* [Instructions to follow]
Copy exactly the stretch of data below from the line with "rw [Memory.read_write hm, if_neg" through the line with "CLS (R96). -/", including both of those lines.

* [Data extracts]
※ ※ ※
/-- The attention line is the OR of `STATUS` bits 1 to 7. -/
theorem State.attentionLine_iff (s : State) :
    s.attentionLine = true ↔ ∃ i, 1 ≤ i ∧ i ≤ 7 ∧ s.status.toWord.getLsbD i = true := by
  simp only [Status.toWord_getLsbD, State.attentionLine, Bool.or_eq_true]
  constructor
  · rintro ((((((h | h) | h) | h) | h) | h) | h)
    exacts [⟨1, by simpa [Status.bits]⟩, ⟨2, by simpa [Status.bits]⟩, ⟨3, by simpa [Status.bits]⟩,
      ⟨4, by simpa [Status.bits]⟩, ⟨5, by simpa [Status.bits]⟩, ⟨6, by simpa [Status.bits]⟩,
      ⟨7, by simpa [Status.bits]⟩]
  · rintro ⟨i, h1, h7, h⟩
    interval_cases i <;> simp [Status.bits] at h <;> simp [h]

/-- `MTSR STATUS` where it runs, in CONFIG and RUN alike. -/
theorem execMtsr_status (s : State) (rs1 : RegNum) (hf : s.status.fault = false) :
    exec (.mtsr 0x01 rs1) s
      = .next { s with status := s.status.clearSticky (s.reg rs1) } := by
  show execMtsr 0x01 rs1 s = _
  simp [execMtsr, inAnyState_eq, hf, State.mtsr, SysReg.ofNum]

/-- Settles O13, from the bits of the `STATUS` word. -/
theorem statusReadsWholeAndClearsByWriting : Obligations.StatusReadsWholeAndClearsByWriting := by
  intro s rs1 rd
  refine ⟨?_, ?_, s.attentionLine_iff, ⟨_, rfl, .setReg s rd _⟩, fun hf => ?_, fun hf => ?_⟩
  · rw [funext s.status.toWord_getLsbD]
    rfl
  · rw [Status.toWord_getLsbD]
    rfl
  · show execMtsr 0x01 rs1 s = _
    simp [execMtsr, inAnyState_eq, hf]
  · exact ⟨_, execMtsr_status s rs1 hf, rfl, s.status.clearSticky_getLsbD (s.reg rs1)⟩

/-! ### The table memories (10_state.md R45 to R49) -/

/-- The sizes of the table memories, and the memories. -/
def State.tables (s : State) : Params × Memory × Memory × Memory × Memory × Memory :=
  (s.params, s.fdt, s.cls, s.lay, s.tid, s.lut)

section Tables
variable {s t : State}

theorem TablesSound.congr (h : TablesSound s) (ht : t.tables = s.tables) : TablesSound t := by
  simp only [State.tables, Prod.mk.injEq] at ht
  obtain ⟨hp, hfdt, hcls, hlay, htid, hlut⟩ := ht
  obtain ⟨h1, h2, h3, h4, h5, h6, h7, h8, h9, h10⟩ := h
  constructor <;> simpa only [hp, hfdt, hcls, hlay, htid, hlut]

theorem KeepsProfile.tables (h : KeepsProfile s t) : t.tables = s.tables := by
  have hp := h.profile
  simp only [State.profile, Profile.mk.injEq] at hp
  obtain ⟨_, _, _, _, _, _, _, hfdt, hcls, hlay, htid, hlut, _⟩ := hp
  simp only [State.tables, h.params, hfdt, hcls, hlay, htid, hlut]

theorem ProfileOnly.tables (h : ProfileOnly s t) : t.tables = s.tables := by
  have hview := congrArg State.tables h
  exact hview

/-- A write below the end of a table writes nothing past it. -/
theorem Memory.read_write_end {m : Memory} (hm : Memory.wf m = true) {n i : Nat} (hi : i < n) (v : Word)
    (hend : ∀ j, n ≤ j → Memory.read m j = 0) (j : Nat) (hj : n ≤ j) :
    Memory.read (Memory.write m i v) j = 0 := by
  rw [Memory.read_write hm, if_neg (by omega)]
  exact hend j hj

/-- A table write at a legal index keeps the tables canonical and within their size. -/
theorem TablesSound.memWrite {sp : Space} {i : Nat} {v : Word} (h : TablesSound s)
    (hi : i < s.spaceSize sp) (hw : s.memWrite sp i v = some t) : TablesSound t := by
  rcases State.memWrite_cases hw with ⟨rfl, rfl⟩ | ⟨rfl, rfl⟩ | ⟨rfl, rfl⟩ | ⟨rfl, rfl⟩
  · exact { h with
      fdt_wf := Memory.wf_write h.fdt_wf i v
      fdt_end := Memory.read_write_end h.fdt_wf hi v h.fdt_end }
  · exact { h with
      cls_wf := Memory.wf_write h.cls_wf i v
      cls_end := Memory.read_write_end h.cls_wf hi v h.cls_end }
  · exact { h with
      lay_wf := Memory.wf_write h.lay_wf i v
      lay_end := Memory.read_write_end h.lay_wf hi v h.lay_end }
  · exact { h with
      tid_wf := Memory.wf_write h.tid_wf i v
      tid_end := Memory.read_write_end h.tid_wf hi v h.tid_end }
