-- ==== Sys2Proof/Machine/Display.lean ====
section
/-! DEFINITION. Display instructions (44_display.md). -/

namespace Sys2Proof.Machine

/-- `RDRAW <- true`. -/
def raiseRedraw (s : State) : State := { s with rdraw := true }

/-- CLS (R96). -/
def execCls (s : State) : Host.Outcome State Fault Refusal :=
  .next (advance (raiseRedraw { s with fb := Framebuffer.clear }))

/-- XOR of a set sprite bit into a pixel; turning a set pixel off sets VF (R97). -/
def togglePixel (px : Fin 64) (py : Fin 32) (s : State) : State :=
  if s.pixel px py then (s.setReg vf 1).setPixel px py false else s.setPixel px py true

/-- Column `c` of the sprite row `row`, drawn at (xs + c, ys + r); the most significant bit is column 0 (R97). -/
def drawBit (xs ys r : Nat) (row : Byte) (s : State) (c : Nat) : State :=
  if row.getLsbD (7 - c) then togglePixel (wrapX (xs + c)) (wrapY (ys + r)) s else s

/-- Row `r` of a sprite at (xs, ys): one byte read at I + r, eight columns (R97). -/
def drawRow (xs ys : Nat) (s : State) (r : Nat) : State :=
  let m := memRead (s.indexed r) s
  (List.range Config.spriteWidth).foldl (drawBit xs ys r m.1) m.2

/-- DRW Vx, Vy, n (R97): the coordinates are read before VF is cleared. -/
def execDrw (x y : RegIx) (n : Rows) (s : State) : Host.Outcome State Fault Refusal :=
  let xs := (s.reg x).toNat
  let ys := (s.reg y).toNat
  .next (advance (raiseRedraw ((List.range n.val).foldl (drawRow xs ys) (s.setReg vf 0))))

end Sys2Proof.Machine
end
※ ※ ※
* [Reply]
  rw [Memory.read_write hm, if_neg (by omega)]
  exact hend j hj

/-- A table write at a legal index keeps the tables canonical and within their size. -/
theorem TablesSound.memWrite {sp : Space} {i : Nat} {v : Word} (h : TablesSound s)
    (hi : i < s.spaceSize sp) (hw : s.memWrite sp i v = some t) : TablesSound t := by
  rcases State.memWrite_cases hw with ⟨rfl, rfl⟩ | ⟨rfl, rfl⟩ | ⟨rfl, rfl⟩ | ⟨rfl, rfl⟩
  · exact { h with
      fdt_wf := Memory.wf_write h.fdt_wf i v
      fdt_end := Memory.read_write_end h.fdt_wf hi v h.fdt_end }
  · exact { h with
      cls_wf := Memory.wf_write h.cls_wf i v
      cls_end := Memory.read_write_end h.cls_wf hi v h.cls_end }
  · exact { h with
      lay_wf := Memory.wf_write h.lay_wf i v
      lay_end := Memory.read_write_end h.lay_wf hi v h.lay_end }
  · exact { h with
      tid_wf := Memory.wf_write h.tid_wf i v
      tid_end := Memory.read_write_end h.tid_wf hi v h.tid_end }
-- ==== Sys2Proof/Machine/Display.lean ====
section
/-! DEFINITION. Display instructions (44_display.md). -/

namespace Sys2Proof.Machine

/-- `RDRAW <- true`. -/
def raiseRedraw (s : State) : State := { s with rdraw := true }

/-- CLS (R96). -/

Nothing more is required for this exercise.